**** RECORDS FOR PROCESSING ****
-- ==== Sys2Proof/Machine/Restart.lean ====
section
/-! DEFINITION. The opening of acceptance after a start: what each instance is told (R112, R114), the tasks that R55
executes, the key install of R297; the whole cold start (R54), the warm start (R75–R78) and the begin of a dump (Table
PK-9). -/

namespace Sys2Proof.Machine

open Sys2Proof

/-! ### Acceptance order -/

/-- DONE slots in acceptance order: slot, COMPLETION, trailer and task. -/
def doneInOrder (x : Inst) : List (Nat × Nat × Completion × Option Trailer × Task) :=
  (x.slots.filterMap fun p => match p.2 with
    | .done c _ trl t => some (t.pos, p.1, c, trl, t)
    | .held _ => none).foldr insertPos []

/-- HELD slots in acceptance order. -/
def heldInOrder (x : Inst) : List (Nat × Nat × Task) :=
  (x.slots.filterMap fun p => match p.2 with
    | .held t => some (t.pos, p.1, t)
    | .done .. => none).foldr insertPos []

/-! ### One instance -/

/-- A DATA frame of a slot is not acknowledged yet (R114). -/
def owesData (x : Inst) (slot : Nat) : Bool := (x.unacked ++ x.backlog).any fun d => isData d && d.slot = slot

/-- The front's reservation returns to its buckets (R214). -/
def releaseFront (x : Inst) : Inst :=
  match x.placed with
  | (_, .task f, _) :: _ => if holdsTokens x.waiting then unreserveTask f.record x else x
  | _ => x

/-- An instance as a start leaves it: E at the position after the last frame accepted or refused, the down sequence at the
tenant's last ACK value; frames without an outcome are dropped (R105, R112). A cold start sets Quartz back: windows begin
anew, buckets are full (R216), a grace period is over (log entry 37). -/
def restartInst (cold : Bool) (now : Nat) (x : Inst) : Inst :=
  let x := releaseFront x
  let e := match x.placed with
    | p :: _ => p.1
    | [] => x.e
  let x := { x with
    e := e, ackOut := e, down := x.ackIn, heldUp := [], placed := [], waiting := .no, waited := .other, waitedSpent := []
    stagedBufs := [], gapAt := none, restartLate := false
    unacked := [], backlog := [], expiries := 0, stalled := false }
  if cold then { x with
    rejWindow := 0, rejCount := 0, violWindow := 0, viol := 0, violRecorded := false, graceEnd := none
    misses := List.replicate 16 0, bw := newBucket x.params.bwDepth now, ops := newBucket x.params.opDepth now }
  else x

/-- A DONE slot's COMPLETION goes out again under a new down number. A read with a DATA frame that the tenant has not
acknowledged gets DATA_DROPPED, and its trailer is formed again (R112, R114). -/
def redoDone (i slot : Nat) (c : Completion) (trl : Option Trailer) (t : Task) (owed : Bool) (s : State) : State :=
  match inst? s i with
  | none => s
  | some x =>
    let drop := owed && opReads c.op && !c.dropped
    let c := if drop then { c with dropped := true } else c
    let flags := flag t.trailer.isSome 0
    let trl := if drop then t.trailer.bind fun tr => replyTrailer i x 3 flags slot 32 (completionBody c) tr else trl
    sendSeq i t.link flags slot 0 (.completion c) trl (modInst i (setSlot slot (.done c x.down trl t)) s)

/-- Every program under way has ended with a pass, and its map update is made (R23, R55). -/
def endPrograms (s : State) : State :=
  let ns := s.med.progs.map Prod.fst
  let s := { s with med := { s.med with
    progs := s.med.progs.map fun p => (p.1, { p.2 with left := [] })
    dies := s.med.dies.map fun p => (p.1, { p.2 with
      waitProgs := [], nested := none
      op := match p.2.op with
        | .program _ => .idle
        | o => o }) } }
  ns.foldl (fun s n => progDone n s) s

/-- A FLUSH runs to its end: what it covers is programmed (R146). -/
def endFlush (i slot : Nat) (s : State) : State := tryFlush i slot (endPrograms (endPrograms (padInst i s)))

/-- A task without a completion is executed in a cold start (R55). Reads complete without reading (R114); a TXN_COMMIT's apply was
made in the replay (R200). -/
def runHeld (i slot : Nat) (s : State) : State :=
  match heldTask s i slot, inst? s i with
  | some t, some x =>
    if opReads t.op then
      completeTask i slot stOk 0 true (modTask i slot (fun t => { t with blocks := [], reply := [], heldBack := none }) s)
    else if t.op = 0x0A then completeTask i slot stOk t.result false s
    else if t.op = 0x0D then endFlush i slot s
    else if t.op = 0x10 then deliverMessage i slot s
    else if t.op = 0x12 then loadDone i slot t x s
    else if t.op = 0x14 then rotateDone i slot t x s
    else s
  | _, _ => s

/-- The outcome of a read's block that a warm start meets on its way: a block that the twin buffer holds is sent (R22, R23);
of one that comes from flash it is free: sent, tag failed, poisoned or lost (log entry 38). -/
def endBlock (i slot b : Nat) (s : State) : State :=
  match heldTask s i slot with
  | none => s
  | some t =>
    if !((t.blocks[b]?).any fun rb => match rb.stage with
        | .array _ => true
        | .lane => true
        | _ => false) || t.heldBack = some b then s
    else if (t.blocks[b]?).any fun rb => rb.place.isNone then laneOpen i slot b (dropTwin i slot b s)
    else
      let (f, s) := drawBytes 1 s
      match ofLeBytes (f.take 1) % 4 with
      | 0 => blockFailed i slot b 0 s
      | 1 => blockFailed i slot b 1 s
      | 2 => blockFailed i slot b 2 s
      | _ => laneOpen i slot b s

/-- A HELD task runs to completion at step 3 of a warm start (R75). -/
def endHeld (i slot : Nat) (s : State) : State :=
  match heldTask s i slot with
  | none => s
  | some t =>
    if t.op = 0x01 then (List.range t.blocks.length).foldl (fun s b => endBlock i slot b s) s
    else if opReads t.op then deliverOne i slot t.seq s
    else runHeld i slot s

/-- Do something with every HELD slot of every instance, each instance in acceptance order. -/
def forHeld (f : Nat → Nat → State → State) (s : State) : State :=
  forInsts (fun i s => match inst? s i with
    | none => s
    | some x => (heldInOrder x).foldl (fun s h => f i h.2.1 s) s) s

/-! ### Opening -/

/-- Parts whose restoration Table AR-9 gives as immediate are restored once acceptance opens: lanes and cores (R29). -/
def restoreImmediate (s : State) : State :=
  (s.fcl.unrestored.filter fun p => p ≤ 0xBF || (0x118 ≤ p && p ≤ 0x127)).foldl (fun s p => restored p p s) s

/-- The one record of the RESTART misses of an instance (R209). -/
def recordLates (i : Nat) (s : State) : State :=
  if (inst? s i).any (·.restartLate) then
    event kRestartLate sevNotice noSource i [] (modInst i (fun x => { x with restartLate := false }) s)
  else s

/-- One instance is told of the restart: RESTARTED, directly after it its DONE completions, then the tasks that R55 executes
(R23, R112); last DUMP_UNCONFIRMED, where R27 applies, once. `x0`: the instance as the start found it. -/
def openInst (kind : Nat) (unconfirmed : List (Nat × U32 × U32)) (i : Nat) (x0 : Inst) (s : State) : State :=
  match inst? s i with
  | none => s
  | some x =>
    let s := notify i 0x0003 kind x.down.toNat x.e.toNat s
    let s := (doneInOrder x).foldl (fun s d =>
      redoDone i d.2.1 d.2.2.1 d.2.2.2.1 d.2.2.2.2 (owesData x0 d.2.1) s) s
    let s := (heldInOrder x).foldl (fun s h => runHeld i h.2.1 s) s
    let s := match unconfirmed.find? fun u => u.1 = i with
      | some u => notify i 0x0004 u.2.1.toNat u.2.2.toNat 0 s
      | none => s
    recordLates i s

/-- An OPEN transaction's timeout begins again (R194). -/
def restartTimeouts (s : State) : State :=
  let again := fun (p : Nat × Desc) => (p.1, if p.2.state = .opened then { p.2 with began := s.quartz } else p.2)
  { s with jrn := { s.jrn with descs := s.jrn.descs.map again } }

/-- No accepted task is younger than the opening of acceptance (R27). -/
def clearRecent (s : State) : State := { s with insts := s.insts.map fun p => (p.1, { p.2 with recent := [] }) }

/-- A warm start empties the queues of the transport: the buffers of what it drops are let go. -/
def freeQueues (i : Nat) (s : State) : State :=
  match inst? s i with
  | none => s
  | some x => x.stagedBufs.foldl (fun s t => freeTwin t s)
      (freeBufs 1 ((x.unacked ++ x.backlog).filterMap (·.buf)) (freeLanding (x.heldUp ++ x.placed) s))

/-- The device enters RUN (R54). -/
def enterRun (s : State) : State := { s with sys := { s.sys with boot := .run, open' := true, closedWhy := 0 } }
****
ASSIGNED TASK
The output should be exactly the lines above from the line containing "def doneInOrder (x" to the line containing "yet (R114). -/", inclusive, with no other lines.

EXERCISE SOLUTION
def doneInOrder (x : Inst) : List (Nat × Nat × Completion × Option Trailer × Task) :=
  (x.slots.filterMap fun p => match p.2 with
    | .done c _ trl t => some (t.pos, p.1, c, trl, t)
    | .held _ => none).foldr insertPos []

/-- HELD slots in acceptance order. -/
def heldInOrder (x : Inst) : List (Nat × Nat × Task) :=
  (x.slots.filterMap fun p => match p.2 with
    | .held t => some (t.pos, p.1, t)
    | .done .. => none).foldr insertPos []

/-! ### One instance -/

/-- A DATA frame of a slot is not acknowledged yet (R114). -/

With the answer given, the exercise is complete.